Jamie E. Prior, Chemical Engineering, University of Colorado, 1111 Engineering Drive, Campus Box 424, Boulder, CO 80309, Touraj Shokati, Anesthesiology, University of Colorado, Campus Box B113, Denver, CO, Uwe Christians, Anethesiology, University of Colorado Health Sciences Center, Campus Box B113, Denver, CO, and Dr. Ryan T. Gill, University of Colorado, ECCH 111 Campus Box 424, Boulder, CO 80309.
Drug metabolism describes the process in which a drug is degraded or modified for elimination from the body. These degradation products, or metabolites, can be characterized by varying toxicity profiles compared to the original drug. As such, metabolites must also be studied in an effort to accurately depict the full effects of a specific drug. Microbial models for human drug metabolism have been an effective method to produce metabolites in quantities suitable for testing and are more attractive than other methods such as chemical synthesis. In both microbes and mammals, cytochrome P450 enzyme activity is responsible for the breakdown of drugs into metabolites. The bacterium,
Actinoplanes sp. has been found to have similar drug metabolism profile for several drugs as humans. However, further engineering towards scaling up metabolite production has proven difficult. To address these concerns, we are working to identify the cytochrome P450s responsible for the biotransformation of these drugs for production of specific metabolites in order to optimize expression through metabolic engineering for increased production of drug metabolites.

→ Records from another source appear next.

theorem stepByteRead_valid {s : State} (hv : Memory.valid s.mem s.memAddr = true) :
    stepByteRead s = .next ((s.setWrap { s.wrap with phase := .rsp }).setInflight
      (s.inflight ++ [{ addr := s.memAddr, data := none }])) := by
  simp [stepByteRead, hv]

/-- The sequencer neither reads nor writes the job port (R25). -/
theorem sequencerEdge_setPort {s t : State} (p : Option Nat) (hp : s.wrap.phase ≠ .idle)
    (h : sequencerEdge s = .next t) :
    sequencerEdge (s.setPort .wrapper p) = .next (t.setPort .wrapper p) := by
  obtain ⟨hw, rfl⟩ | ⟨hw, ⟨hi, _⟩ | ⟨hc, rfl⟩ | ⟨hb, hl, rfl⟩ | ⟨hb, hl, hv, rfl⟩ | ⟨hr, ht⟩⟩ :=
    sequencerEdge_cases h
  · exact sequencerEdge_waits (s := s.setPort .wrapper p) hw
  · exact absurd hi hp
  · exact sequencerEdge_check (s := s.setPort .wrapper p) hw hc
  · exact sequencerEdge_endOfPass (s := s.setPort .wrapper p) hw hb hl
  · exact (sequencerEdge_byteRead (s := s.setPort .wrapper p) hw hb hl).trans
      (stepByteRead_valid (s := s.setPort .wrapper p) hv)
  · exact ht ▸ sequencerEdge_rsp (s := s.setPort .wrapper p) hw hr

/-- A busy edge at the wrapper writes its registers and the list of reads, nothing else. -/
theorem sequencerEdge_writes {s t : State} (h : sequencerEdge s = .next t) :
    ∃ w q, t = (s.setWrap w).setInflight q := by
  obtain ⟨_, ht⟩ | ⟨_, ⟨_, ht⟩ | ⟨_, ht⟩ | ⟨_, _, ht⟩ | ⟨_, _, _, ht⟩ | ⟨_, ht⟩⟩ := sequencerEdge_cases h
  · exact ⟨s.wrap.setCore s.wrap.var (coreWait s.wrap.selected), s.inflight, ht⟩
  · exact ⟨s.wrap, s.inflight, ht⟩
  · exact ⟨stepCheck s.wrap, s.inflight, ht⟩
  · exact ⟨stepEndOfPass s.cfg s.wrap, s.inflight, ht⟩
  · exact ⟨_, _, ht⟩
  · exact ⟨s.wrap, s.inflight, ht⟩

/-- A response writes the wrapper's registers and the list of reads, nothing else. -/
theorem respondOldest_writes {s t : State} (h : respondOldest s = .next t) :
    ∃ w q, t = (s.setWrap w).setInflight q := by
  obtain ⟨_, ht⟩ | ⟨_, q, _, _, ht⟩ | ⟨_, q, b, _, _, _, ht⟩ := respondOldest_cases h
  · exact ⟨s.wrap, s.inflight, ht⟩
  · exact ⟨s.wrap, q, ht⟩
  · exact ⟨stepRsp s.cfg b s.wrap, q, ht⟩

theorem takeResponse_writes (b : Byte) (s : State) : ∃ w, takeResponse b s = s.setWrap w := by
  by_cases h : s.wrap.phase = .rsp
  · exact ⟨_, takeResponse_rsp h⟩
  · exact ⟨s.wrap, takeResponse_ignored h⟩
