-- ==== Sys2Proof/Machine/RegMap.lean ====
section
/-! DEFINITION. The register map: every register of spec/18_register_map.md R537 with the fields, access codes (R13),
reset values (R19), Kept by letters (R20) and reserved encodings (R18) that the table of its own chapter gives, and a
name for each field, as the tables spell it. -/

namespace Sys2Proof.Machine

/-- R13: the access codes of a register table. -/
inductive Acc where
  | rw | ro | w1c | w1s | wo | wl | rwp
deriving DecidableEq, Repr

/-- One field row of a register table: lowest bit, width, access code, reset value, Kept by letters as a sum
(P 1, G 2, B 4, D 8, N 16, W 32; 64 marks a live field), and the range of encodings that are not reserved. -/
structure FieldDef where
  lo : Nat
  w : Nat
  acc : Acc
  rst : Nat
  kept : Nat
  min : Nat
  max : Nat
deriving DecidableEq, Repr

/-- `cnt` registers in a row from offset `off` with the same fields; `wide` registers form one wide value (0: none) and
`pos` is the place of the first of them in its value. -/
structure RegDef where
  off : Nat
  cnt : Nat
  wide : Nat
  pos : Nat
  fields : List FieldDef
deriving DecidableEq, Repr

/-- A field by its name: the register's offset in its block, the lowest bit and the width. -/
structure Fld where
  off : Nat
  lo : Nat
  w : Nat
deriving DecidableEq, Repr

/-- A field whose encodings are all allowed. -/
abbrev fld (lo w : Nat) (acc : Acc) (rst kept : Nat) : FieldDef := ⟨lo, w, acc, rst, kept, 0, 2 ^ w - 1⟩

/-- A field with encodings outside `min` to `max` reserved (R18). -/
abbrev fldR (lo w : Nat) (acc : Acc) (rst kept min max : Nat) : FieldDef := ⟨lo, w, acc, rst, kept, min, max⟩

/-- The registers of block GLB: 13_power_and_reset.md R449, 17_pins_and_electrical.md R513, 18_register_map.md R534, 18_register_map.md R535. -/
def glbRegs0 : List RegDef :=
  [⟨0x0, 1, 0, 0, [fld 0 8 .ro 128 63, fld 8 8 .ro 202 63]⟩,
   ⟨0x1, 1, 0, 0, [fld 0 8 .ro 161 63]⟩,
   ⟨0x2, 1, 0, 0, [fld 0 8 .ro 2 63, fld 8 8 .ro 3 63]⟩,
   ⟨0x3, 3, 3, 0, [fld 0 16 .ro 0 63]⟩,
   ⟨0x10, 1, 0, 0, [fld 0 1 .w1s 0 0]⟩,
   ⟨0x11, 1, 0, 0, [fld 0 1 .w1c 1 63, fld 1 1 .w1c 0 63, fld 2 1 .w1c 0 63, fld 3 1 .w1c 0 63, fld 4 1 .w1c 0 63, fld 5 1 .w1c 0 63]⟩,
   ⟨0x20, 1, 0, 0, [fld 0 2 .ro 0 62, fld 2 3 .ro 0 62, fld 5 2 .ro 0 62, fld 7 1 .ro 0 62]⟩,
   ⟨0x30, 2, 2, 0, [fld 0 16 .ro 0 127]⟩,
   ⟨0x32, 2, 2, 0, [fld 0 16 .rw 65535 62]⟩,
   ⟨0x34, 1, 0, 0, [fld 0 1 .ro 0 127, fld 1 1 .ro 0 127]⟩]

/-- Every register of block GLB. -/
def glbRegs : List RegDef := glbRegs0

To date we have identified at least 14 unique P450 genes in Actinoplanes, five of which we have the entire ORF. We have successfully cloned, expressed, and purified three of the P450s in the active form. In order to characterize the ability of each P450 to metabolize a range of drugs we are using a combination of heterologous expression as well as gene disruption. The two methods are useful when combined to work around the lack of native redox partners associated with the P450s in E. coli as well as to characterize genes not expressed well. Later optimization of redox partners will be possible once we have identified the specific P450s we are interested in working with to develop a system for in vivo drug metabolism in E. coli.
We have identified two of the P450s as possible targets for the observed drug metabolism in Actinoplanes. Substrate binding assays show one of the P450s binds diclofenac and lovastatin, while another P450 binds rapamycin. Studies are currently underway to identify the metabolite profile of each P450 using LC-MS. In summary, we have identified P450 genes in Actinoplanes that are responsible for the observed drug metabolism of diclofenac, and are working towards engineering a system in E. coli for the production of drug metabolites.